Morphology predictions in molded parts: a multiphysics approach

Abstract

Injection molding of polymer parts at a micro-scale is successfully applied in the fabrication of electronics and biomedical devices where high geometrical accuracy is required. Microinjection molding is more challenging than conventional injection molding due to the necessity to account for the presence of air in the cavity, which slows down the process, and a strong flow field that may induce premature solidification of semi-crystalline polymers. The process modeling and simulation are crucial steps toward predicting all the final parts' properties. For this reason, a multiphysics approach was used to model microinjection molding under different mold cycle temperatures. A well-characterized polypropylene was selected for this purpose. A model for tracking the polymer-air interface during the filling was adopted to account for air's effect in the micro-cavity. Additionally, a model accounting for the effect of crystallization on viscosity was implemented.

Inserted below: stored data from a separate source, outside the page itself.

/-- COMPARE_CLAIM (R46), in the order of that rule. -/
def checkCompareClaim (r : Req) (p _s : State) : Option Rej :=
  let q := r.params
  let u := fld q 0 1
  let f := fld q 1 1
  let x := fld q 2 1
  firstRej [need (decide (u < 32 ∨ u = 0xFF)) (rangeAt 0), within q 1 1 0 3, need (decide (x < compareResources f)) (rangeAt 2),
    rsvOk q 3 1,
    need (decide (f ≠ 2) || decide ((tfind p.meas.pins x).map (·.function) = some 1)) (refused .configIncomplete x),
    need (decide (u = 0xFF) || !(p.unit u).claimed) (refused .claimTaken u),
    if f = 1 ∨ f = 2 then (p.driver f x).map (fun v => refused .claimTaken v) else none,
    need (claimUnit r p).isSome (refused .tableFull 0)]

/-- COMPARE_CLAIM at its commit milestone: `u` is the unit that acceptance settled. -/
def applyCompareClaim (r : Req) (u : Nat) (s : State) : State :=
  s.setUnit u { claimed := true, function := fld r.params 1 1, resource := fld r.params 2 1 }

/-- The width that COMPARE_ARM sets, ns (Table 2.9). -/
def armWidth (q : List Byte) : Nat := if fld q 4 4 = 0 then 100000 else fld q 4 4

/-- The period that COMPARE_ARM sets, 2^-16 ns (Table 2.9). -/
def armPeriod (q : List Byte) : Nat := if fld q 20 8 = 0 then second else fld q 20 8

/-- A command on a claimed unit that no calendar owns (R324). -/
def ownedUnit (p : State) (u : Nat) : Option Rej :=
  firstRej [need (p.unit u).claimed (refused .configIncomplete 0), need (decide ((p.unit u).function ≠ 4)) (refused .mode 0)]

/-- COMPARE_ARM (Table 2.9, R324, R50). -/
def checkCompareArm (r : Req) (p s : State) : Option Rej :=
  let q := r.params
  let periodic := bit (fld q 1 1) 0
  firstRej [within q 0 1 0 31, within q 1 1 0 15, rsvOk q 2 2, need (decide (8 ≤ armWidth q)) (rangeAt 4), rsvOk q 18 2,
    need (!periodic || decide (0x400000 ≤ armPeriod q)) (rangeAt 20),
    need (!periodic || decide ((armWidth q + 8) * 65536 < armPeriod q)) (rangeAt 4),
    ownedUnit p (fld q 0 1), need s.timeValid (refused .timeInvalid 0)]

/-- COMPARE_ARM at its commit milestone replaces the unit's settings whole (R47, R50): a target before the milestone is
late and waits for the next one. -/
def applyCompareArm (r : Req) (_c : Nat) (s : State) : State :=
  let q := r.params
  let u := fld q 0 1
  let c := s.unit u
  let fl := fld q 1 1
  let target := BitVec.ofNat 80 (fld q 8 10)
  if !c.claimed || decide (c.function = 4) then s
  else
    s.setUnit u { claimed := true, function := c.function, resource := c.resource, armed := true, periodic := bit fl 0
                  activeLow := bit fl 1, notify := bit fl 2, lateQuiet := bit fl 3, target := target, period := armPeriod q
                  width := armWidth q, latePending := decide (0 < sdiff (nsOf (atOf s.ms)) (nsOf target)), lateSince := s.ms
                  source := some r.src, pulseEnd := c.pulseEnd }

/-- COMPARE_DISARM and COMPARE_RELEASE. -/
def checkCompareUnit (r : Req) (p _s : State) : Option Rej :=
  firstRej [within r.params 0 1 0 31, rsvOk r.params 1 3, ownedUnit p (fld r.params 0 1)]

/-- COMPARE_DISARM at its commit milestone keeps the claim. -/
def applyCompareDisarm (r : Req) (_c : Nat) (s : State) : State :=
  let u := fld r.params 0 1
  if (s.unit u).function = 4 then s else s.setUnit u (stopUnit (s.unit u))

/-- COMPARE_RELEASE at its commit milestone gives the claim up. DESIGN CHOICE (log entry 57): a pulse in progress ends with the unit,
without an end of its own in the output. -/
def applyCompareRelease (r : Req) (_c : Nat) (s : State) : State :=
  let u := fld r.params 0 1
  if (s.unit u).function = 4 then s else { s with time.compares := tdel s.time.compares u }

/-- COMPARE_STATUS. -/
def readCompareStatus (_r : Req) (_room : Nat) (s : State) : List Byte × State :=
  ((List.range 32).flatMap (fun u => toBe 4 (s.unit u).word), s)

/-! ### Link time -/

/-- TIMING_CONFIG (R165). -/
def checkTimingConfig (r : Req) (p s : State) : Option Rej :=
  let q := r.params
  let port := fld q 0 1
  let k := fld q 1 1
  firstRej [portField p port 0 0, within q 1 1 0 7, within q 2 1 0 1, rsvOk q 3 1,
    need (p.laneUsed port k) (refused .breakoutMismatch port),
    need (!p.portCritical port || decide ((s.link port).activeLane = k) || (s.lane port k).skew.isSome) (refused .refConflict port)]

/-- TIMING_CONFIG at its commit milestone (R165): a lane whose skew is known takes over as in a hitless fallback; without it,
which a time-critical port refuses, n is resolved anew. -/
def applyTimingConfig (r : Req) (_c : Nat) (s : State) : State :=
  let q := r.params
  let port := fld q 0 1
  let k := fld q 1 1
  let old := (s.link port).activeLane
  let s := s.setLink port { s.link port with confLane := k, revert := bit (fld q 2 1) 0 }
  if old = k then s.setLink port { s.link port with base := (s.link port).corr }
  else match (s.lane port k).skew with
    | some v =>
      let s := moveToConfigured port k v s
      if s.portCritical port then
        raiseAt (laneDieOf port) .note 0x2202 [BitVec.ofNat 8 port, BitVec.ofNat 8 old, BitVec.ofNat 8 k] s
      else s
    | none =>
      let s := moveActive port k none s
      s.setLink port { s.link port with corr := 0, base := 0, resolved := false, phi := none }

/-- AX_CONFIG (R187). -/
def checkAxConfig (r : Req) (p _s : State) : Option Rej :=
  let q := r.params
  let port := fld q 0 1
  firstRej [portField p port 0 0, within q 1 1 0 1, within q 2 1 0 12, rsvOk q 3 1, within q 4 2 1 3600, rsvOk q 6 2,
    need (!(decide (fld q 1 1 = 1) && (p.link port).ptp.enable)) (refused .refConflict port)]

/-- AX_CONFIG at its commit milestone. -/
def applyAxConfig (r : Req) (_c : Nat) (s : State) : State :=
  let q := r.params
  let port := fld q 0 1
  let k := s.link port
  let on := decide (fld q 1 1 = 1)
  s.setLink port { k with axEnable := on, rateLog2 := fld q 2 1, silence := fld q 4 2
                          axFrom := if on && !k.axEnable then s.time.mono else k.axFrom, silent := k.silent && on && k.axEnable
                          axDue := k.axDue && on }

/-- LINK_ASYM (R181, R182). -/
def checkLinkAsym (r : Req) (p _s : State) : Option Rej :=
  let q := r.params
  let port := fld q 0 1
  let est := decide (fld q 1 1 = 1)
  firstRej [portField p port 0 0, within q 1 1 0 1, within q 2 1 0 7, within q 3 1 0 7,
    need (decide ((sfld q 4 4).natAbs ≤ 100000000)) (rangeAt 4),
    need (!est || decide (fld q 2 1 ≠ fld q 3 1)) (rangeAt 3), need (!est || decide (sfld q 8 4 ≠ 0)) (rangeAt 8),
    need (!est || (p.timingLane port (fld q 2 1) && p.timingLane port (fld q 3 1))) (refused .breakoutMismatch 0)]

/-- LINK_ASYM at its commit milestone. -/
def applyLinkAsym (r : Req) (_c : Nat) (s : State) : State :=
  let q := r.params
  let port := fld q 0 1
  s.setLink port { s.link port with estimate := decide (fld q 1 1 = 1), laneA := fld q 2 1, laneB := fld q 3 1, coefA := sfld q 4 4
                                    dispersion := sfld q 8 4, estA := none }

/-- A monotonic instant lies within the silence limit of a port. -/
def State.fresh (s : State) (port : Nat) (t : Option Nat) : Bool :=
  (t.map (fun t => decide (s.time.mono ≤ t + (s.link port).silence * second))).getD false

/-- Timing status word of a port (Table 7.7). -/
def State.axWord (s : State) (port : Nat) : Nat :=
  let k := s.link port
  flag k.axEnable * 2 ^ 31 + flag (s.portCritical port) * 2 ^ 30 + flag (s.phaseLane port && k.resolved) * 2 ^ 29 +
  flag (s.fresh port k.lastValid) * 2 ^ 28 + flag (decide (k.activeLane ≠ k.confLane)) * 2 ^ 27 + k.activeLane * 2 ^ 24 +
  k.confLane * 2 ^ 21 +
  (if k.estimate then (if k.estA.isSome then 2 else 3) else if k.coefA = 0 then 0 else 1) * 2 ^ 19 + flag k.ptp.enable * 2 ^ 18 +
  flag (s.fresh port k.lastRx) * 2 ^ 17 +
  ((List.range 8).foldl (fun n j => if (s.lane port j).skew.isSome then n + 2 ^ j else n) 0) * 2 ^ 8

/-- AX_STATUS: the rounding of the phase sample to 2^-16 ns is open (log entry 29). -/
def readAxStatus (r : Req) (_room : Nat) (s : State) : List Byte × State :=
  let port := fld r.params 0 1
  let k := s.link port
  let (ph, s) := openDiv k.thetaPh 5 s
  (toBe 4 (s.axWord port) ++ off8 k.d ++ off8 k.thetaX ++ off8 ph ++ toBeInt 4 (satInt 32 k.coef) ++ [0, 0, 0, 0] ++
    (upto 1 7).flatMap (fun i => toBe 8 (s.counter 8 port i)) ++
    (List.range 8).flatMap (fun j => toBeInt 4 (satInt 32 ((s.lane port j).skew.getD 0))), s)

/-- PTP_PORT_CONFIG (Table 7.5, R187). -/
def checkPtpPortConfig (r : Req) (p _s : State) : Option Rej :=
  let q := r.params
  let port := fld q 0 1
  let inLog := fun (o : Nat) (lo hi : Int) => need (decide (lo ≤ sfld q o 1 ∧ sfld q o 1 ≤ hi)) (rangeAt o)
  let st := fld q 7 1
  firstRej [portField p port 0 0, within q 1 1 0 1, within q 2 1 0 2, within q 3 1 0 1, inLog 4 (-7) 0, inLog 5 (-7) 0, inLog 6 (-3) 4,
    need (decide (st = 0 ∨ st = 6 ∨ st = 7 ∨ st = 9)) (rangeAt 7), if fld q 2 1 = 1 then rsvOk q 8 12 else none,
    need (!(decide (fld q 1 1 = 1) && (p.link port).axEnable)) (refused .refConflict port),
    need (p.port.ptpClock.external || decide (st = 0)) (rangeAt 7)]

/-- PTP_PORT_CONFIG at its commit milestone. -/
def applyPtpPortConfig (r : Req) (_c : Nat) (s : State) : State :=
  let q := r.params
  let port := fld q 0 1
  let k := s.link port
  let on := decide (fld q 1 1 = 1)
  let base : PtpPort := if on && k.ptp.enable then k.ptp else { k.ptp with state := if on then 4 else 3, foreigns := [], sync := none
                                                                           awaiting := none, delayReq := none, parent := 0 }
  ptpRun (s.setLink port { k with ptp := { base with
    enable := on, transport := fld q 2 1, twoStep := decide (fld q 3 1 = 1), syncLog := sfld q 4 1, delayReqLog := sfld q 5 1
    announceLog := sfld q 6 1, config := fld q 7 1, address := (q.drop 8).take 16 } })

Models describing the evolution of morphology into fibrils were previously proposed in steady-state conditions. In this work, a model for describing the crystallization into fibrils was proposed and adapted for the first time to the transient conditions of microinjection molding. The aim was the prediction of the final morphology developed during the process. The morphology evolution toward fibrillar structure is consistent with those observed experimentally; in particular, the fibrillar layer thickness decreased with the increase of the mold temperature.